REQUIREMENT
First find the line with "change : DeferredChange" in the entries below, then set down exactly every line through the line with "tripped | clearable", that line included.

RECORDS PROVIDED
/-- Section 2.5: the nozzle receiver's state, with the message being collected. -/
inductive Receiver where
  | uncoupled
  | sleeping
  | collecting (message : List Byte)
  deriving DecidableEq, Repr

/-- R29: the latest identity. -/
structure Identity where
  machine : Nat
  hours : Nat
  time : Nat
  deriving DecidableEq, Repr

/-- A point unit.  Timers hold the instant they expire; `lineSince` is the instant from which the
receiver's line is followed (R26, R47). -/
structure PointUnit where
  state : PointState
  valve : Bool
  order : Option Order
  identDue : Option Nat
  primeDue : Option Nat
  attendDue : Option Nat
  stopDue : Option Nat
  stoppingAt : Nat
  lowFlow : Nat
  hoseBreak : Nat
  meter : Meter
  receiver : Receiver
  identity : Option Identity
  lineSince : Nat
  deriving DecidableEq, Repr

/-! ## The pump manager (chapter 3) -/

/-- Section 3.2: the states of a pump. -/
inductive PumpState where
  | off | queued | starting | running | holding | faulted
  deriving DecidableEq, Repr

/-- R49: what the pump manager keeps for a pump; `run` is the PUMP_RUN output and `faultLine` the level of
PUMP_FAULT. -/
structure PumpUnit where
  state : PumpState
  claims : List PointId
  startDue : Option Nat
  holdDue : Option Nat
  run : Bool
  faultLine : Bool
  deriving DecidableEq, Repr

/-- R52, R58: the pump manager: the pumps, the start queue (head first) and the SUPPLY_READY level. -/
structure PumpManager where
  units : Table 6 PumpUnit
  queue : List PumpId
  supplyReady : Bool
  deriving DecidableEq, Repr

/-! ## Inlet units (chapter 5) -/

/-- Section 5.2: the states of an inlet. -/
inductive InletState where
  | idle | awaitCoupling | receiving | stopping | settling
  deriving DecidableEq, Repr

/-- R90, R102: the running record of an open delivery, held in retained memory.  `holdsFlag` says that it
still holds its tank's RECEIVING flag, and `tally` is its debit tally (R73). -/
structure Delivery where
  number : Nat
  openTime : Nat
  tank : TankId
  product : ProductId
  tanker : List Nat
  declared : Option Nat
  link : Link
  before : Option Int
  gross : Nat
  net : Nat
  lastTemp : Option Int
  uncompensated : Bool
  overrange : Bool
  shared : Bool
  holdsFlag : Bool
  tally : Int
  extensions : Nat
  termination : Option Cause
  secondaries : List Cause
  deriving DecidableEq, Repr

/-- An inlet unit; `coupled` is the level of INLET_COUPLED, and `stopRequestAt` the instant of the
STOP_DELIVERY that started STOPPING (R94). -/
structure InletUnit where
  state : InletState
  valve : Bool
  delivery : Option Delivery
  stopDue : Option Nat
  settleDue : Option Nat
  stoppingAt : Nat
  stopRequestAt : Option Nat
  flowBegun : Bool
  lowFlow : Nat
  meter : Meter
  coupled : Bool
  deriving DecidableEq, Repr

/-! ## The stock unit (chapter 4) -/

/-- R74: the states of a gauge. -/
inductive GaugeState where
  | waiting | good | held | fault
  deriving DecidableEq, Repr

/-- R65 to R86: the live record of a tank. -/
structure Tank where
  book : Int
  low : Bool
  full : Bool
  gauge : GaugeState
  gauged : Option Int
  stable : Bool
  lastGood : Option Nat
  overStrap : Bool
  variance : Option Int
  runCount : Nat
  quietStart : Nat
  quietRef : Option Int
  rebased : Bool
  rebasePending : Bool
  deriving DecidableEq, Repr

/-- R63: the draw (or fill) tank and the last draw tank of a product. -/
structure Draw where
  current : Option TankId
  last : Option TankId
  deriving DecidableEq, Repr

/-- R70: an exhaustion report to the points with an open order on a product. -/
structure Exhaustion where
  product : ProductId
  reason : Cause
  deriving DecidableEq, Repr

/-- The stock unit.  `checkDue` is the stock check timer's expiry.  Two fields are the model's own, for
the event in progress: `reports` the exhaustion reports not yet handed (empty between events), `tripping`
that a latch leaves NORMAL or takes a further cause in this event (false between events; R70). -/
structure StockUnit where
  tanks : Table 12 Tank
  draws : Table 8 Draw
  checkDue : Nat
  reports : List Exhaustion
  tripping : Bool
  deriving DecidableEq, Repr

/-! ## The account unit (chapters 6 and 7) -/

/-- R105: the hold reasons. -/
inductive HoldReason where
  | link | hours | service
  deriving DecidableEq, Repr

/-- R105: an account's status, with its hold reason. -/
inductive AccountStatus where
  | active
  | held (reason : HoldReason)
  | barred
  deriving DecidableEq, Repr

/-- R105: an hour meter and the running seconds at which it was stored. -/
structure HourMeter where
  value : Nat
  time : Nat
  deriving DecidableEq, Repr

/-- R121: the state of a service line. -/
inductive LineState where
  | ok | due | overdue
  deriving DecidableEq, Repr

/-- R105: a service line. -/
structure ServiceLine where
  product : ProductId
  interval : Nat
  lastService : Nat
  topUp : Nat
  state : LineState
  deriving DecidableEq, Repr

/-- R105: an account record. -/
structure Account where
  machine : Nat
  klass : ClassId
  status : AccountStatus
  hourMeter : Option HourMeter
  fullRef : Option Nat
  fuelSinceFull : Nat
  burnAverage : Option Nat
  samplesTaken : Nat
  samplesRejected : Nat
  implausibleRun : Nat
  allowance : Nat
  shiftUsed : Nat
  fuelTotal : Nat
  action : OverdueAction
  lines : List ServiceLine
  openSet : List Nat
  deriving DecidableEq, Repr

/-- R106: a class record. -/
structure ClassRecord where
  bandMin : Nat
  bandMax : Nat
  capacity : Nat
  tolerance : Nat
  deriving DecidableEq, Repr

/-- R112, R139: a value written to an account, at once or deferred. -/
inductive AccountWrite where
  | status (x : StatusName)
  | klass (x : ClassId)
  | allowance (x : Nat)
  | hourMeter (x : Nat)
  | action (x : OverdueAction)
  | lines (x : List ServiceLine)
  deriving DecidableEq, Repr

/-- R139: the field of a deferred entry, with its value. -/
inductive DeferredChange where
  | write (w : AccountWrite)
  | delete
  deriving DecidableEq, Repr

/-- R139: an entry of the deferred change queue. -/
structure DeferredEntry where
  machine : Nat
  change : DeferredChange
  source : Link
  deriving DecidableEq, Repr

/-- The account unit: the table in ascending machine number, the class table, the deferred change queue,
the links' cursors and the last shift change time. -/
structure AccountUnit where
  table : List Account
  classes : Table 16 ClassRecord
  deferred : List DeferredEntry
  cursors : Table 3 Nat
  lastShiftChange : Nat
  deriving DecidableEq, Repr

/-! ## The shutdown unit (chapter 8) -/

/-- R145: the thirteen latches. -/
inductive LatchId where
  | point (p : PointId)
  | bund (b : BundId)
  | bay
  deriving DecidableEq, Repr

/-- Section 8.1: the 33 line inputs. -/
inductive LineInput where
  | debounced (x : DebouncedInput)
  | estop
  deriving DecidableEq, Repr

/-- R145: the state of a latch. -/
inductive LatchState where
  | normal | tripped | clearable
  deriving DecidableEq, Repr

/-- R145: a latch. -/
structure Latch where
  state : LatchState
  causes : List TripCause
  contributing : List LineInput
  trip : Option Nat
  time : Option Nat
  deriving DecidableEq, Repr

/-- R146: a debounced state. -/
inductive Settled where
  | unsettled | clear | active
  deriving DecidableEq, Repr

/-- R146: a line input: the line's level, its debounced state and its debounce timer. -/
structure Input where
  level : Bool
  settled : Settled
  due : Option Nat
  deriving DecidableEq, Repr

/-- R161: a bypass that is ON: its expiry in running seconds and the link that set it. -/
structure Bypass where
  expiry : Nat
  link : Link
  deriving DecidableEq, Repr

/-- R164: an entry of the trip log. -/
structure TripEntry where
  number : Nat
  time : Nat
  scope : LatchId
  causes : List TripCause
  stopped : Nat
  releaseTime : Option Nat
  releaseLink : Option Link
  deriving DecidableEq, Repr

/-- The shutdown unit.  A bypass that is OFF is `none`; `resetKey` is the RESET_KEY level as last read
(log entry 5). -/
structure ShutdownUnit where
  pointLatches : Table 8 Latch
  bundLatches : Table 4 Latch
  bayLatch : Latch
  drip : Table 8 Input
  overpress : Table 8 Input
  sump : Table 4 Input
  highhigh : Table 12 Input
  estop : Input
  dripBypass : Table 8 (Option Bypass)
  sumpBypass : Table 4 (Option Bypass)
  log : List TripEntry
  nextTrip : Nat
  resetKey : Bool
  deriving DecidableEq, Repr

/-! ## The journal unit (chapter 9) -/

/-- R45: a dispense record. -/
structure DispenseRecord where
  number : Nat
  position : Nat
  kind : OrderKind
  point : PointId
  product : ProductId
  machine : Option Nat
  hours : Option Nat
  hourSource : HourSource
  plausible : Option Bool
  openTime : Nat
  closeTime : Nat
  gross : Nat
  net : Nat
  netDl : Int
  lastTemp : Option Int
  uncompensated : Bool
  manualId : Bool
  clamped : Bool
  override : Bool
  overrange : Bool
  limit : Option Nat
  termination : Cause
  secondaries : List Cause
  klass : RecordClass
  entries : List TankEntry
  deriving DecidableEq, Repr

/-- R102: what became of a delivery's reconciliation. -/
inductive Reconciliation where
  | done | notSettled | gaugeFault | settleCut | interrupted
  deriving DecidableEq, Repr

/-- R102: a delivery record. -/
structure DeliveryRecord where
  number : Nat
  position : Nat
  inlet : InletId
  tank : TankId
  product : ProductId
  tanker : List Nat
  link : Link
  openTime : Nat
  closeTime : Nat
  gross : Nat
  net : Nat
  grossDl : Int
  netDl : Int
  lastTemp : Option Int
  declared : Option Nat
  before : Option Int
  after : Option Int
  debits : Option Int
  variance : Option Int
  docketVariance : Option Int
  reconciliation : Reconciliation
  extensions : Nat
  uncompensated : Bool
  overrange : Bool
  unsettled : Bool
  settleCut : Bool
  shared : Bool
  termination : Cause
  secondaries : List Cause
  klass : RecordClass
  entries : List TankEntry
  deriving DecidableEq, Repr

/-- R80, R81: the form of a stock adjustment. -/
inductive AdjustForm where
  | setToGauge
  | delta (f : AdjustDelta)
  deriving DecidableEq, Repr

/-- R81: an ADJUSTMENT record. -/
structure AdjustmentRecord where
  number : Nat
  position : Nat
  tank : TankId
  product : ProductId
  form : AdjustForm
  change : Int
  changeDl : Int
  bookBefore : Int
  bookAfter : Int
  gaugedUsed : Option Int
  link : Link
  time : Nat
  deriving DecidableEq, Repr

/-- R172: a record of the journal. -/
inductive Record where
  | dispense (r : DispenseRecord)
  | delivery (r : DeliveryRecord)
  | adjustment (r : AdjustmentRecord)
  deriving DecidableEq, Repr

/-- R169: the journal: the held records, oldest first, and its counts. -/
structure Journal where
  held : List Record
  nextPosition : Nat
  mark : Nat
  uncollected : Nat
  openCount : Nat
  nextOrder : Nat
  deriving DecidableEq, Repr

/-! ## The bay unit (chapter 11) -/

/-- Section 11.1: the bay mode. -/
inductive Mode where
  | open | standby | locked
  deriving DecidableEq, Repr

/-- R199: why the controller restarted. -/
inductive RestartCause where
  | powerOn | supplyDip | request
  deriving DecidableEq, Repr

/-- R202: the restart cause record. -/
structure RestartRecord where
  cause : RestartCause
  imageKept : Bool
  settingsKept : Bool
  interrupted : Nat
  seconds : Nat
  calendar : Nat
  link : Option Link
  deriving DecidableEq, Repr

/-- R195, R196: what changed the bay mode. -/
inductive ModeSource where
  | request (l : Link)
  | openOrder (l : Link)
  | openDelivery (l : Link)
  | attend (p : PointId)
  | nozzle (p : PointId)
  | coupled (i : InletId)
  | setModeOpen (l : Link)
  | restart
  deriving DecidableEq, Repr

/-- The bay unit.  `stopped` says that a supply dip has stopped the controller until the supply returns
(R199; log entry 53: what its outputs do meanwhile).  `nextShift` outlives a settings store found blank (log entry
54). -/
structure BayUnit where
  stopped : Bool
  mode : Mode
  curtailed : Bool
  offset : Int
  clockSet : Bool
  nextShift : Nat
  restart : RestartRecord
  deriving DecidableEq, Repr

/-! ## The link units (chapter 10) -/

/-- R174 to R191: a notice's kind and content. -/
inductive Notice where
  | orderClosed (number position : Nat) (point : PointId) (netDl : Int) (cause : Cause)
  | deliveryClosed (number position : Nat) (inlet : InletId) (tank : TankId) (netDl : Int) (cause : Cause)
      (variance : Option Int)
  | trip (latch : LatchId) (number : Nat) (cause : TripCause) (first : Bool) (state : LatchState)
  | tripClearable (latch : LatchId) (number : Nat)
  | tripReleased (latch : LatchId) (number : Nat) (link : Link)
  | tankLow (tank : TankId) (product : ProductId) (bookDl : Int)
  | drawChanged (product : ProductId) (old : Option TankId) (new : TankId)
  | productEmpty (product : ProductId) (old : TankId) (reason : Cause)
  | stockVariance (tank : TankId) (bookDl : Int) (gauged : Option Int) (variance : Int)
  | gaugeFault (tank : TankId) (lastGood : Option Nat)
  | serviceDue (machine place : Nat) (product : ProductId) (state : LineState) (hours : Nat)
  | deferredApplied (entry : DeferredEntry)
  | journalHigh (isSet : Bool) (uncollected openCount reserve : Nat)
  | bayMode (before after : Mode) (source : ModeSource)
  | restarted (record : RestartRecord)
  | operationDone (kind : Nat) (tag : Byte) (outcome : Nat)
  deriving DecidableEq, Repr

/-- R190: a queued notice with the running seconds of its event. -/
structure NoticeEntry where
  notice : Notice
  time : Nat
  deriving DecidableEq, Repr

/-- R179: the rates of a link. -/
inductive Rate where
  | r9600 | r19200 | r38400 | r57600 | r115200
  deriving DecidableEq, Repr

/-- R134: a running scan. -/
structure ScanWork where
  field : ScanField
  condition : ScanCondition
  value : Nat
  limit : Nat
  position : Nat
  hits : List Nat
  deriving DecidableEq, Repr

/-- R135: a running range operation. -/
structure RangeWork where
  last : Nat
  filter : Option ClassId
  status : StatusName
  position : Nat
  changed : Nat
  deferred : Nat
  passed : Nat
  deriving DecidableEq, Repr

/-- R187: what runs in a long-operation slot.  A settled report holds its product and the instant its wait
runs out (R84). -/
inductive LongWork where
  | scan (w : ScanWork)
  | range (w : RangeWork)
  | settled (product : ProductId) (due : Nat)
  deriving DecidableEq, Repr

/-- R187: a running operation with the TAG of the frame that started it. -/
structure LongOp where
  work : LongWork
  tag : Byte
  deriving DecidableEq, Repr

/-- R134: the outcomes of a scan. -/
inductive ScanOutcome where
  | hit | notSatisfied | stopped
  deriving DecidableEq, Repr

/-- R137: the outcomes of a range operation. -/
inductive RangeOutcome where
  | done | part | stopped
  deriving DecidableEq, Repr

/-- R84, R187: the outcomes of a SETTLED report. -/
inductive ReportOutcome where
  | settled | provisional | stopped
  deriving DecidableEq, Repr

PROBLEM SOLUTION
  change : DeferredChange
  source : Link
  deriving DecidableEq, Repr

/-- The account unit: the table in ascending machine number, the class table, the deferred change queue,
the links' cursors and the last shift change time. -/
structure AccountUnit where
  table : List Account
  classes : Table 16 ClassRecord
  deferred : List DeferredEntry
  cursors : Table 3 Nat
  lastShiftChange : Nat
  deriving DecidableEq, Repr

/-! ## The shutdown unit (chapter 8) -/

/-- R145: the thirteen latches. -/
inductive LatchId where
  | point (p : PointId)
  | bund (b : BundId)
  | bay
  deriving DecidableEq, Repr

/-- Section 8.1: the 33 line inputs. -/
inductive LineInput where
  | debounced (x : DebouncedInput)
  | estop
  deriving DecidableEq, Repr

/-- R145: the state of a latch. -/
inductive LatchState where
  | normal | tripped | clearable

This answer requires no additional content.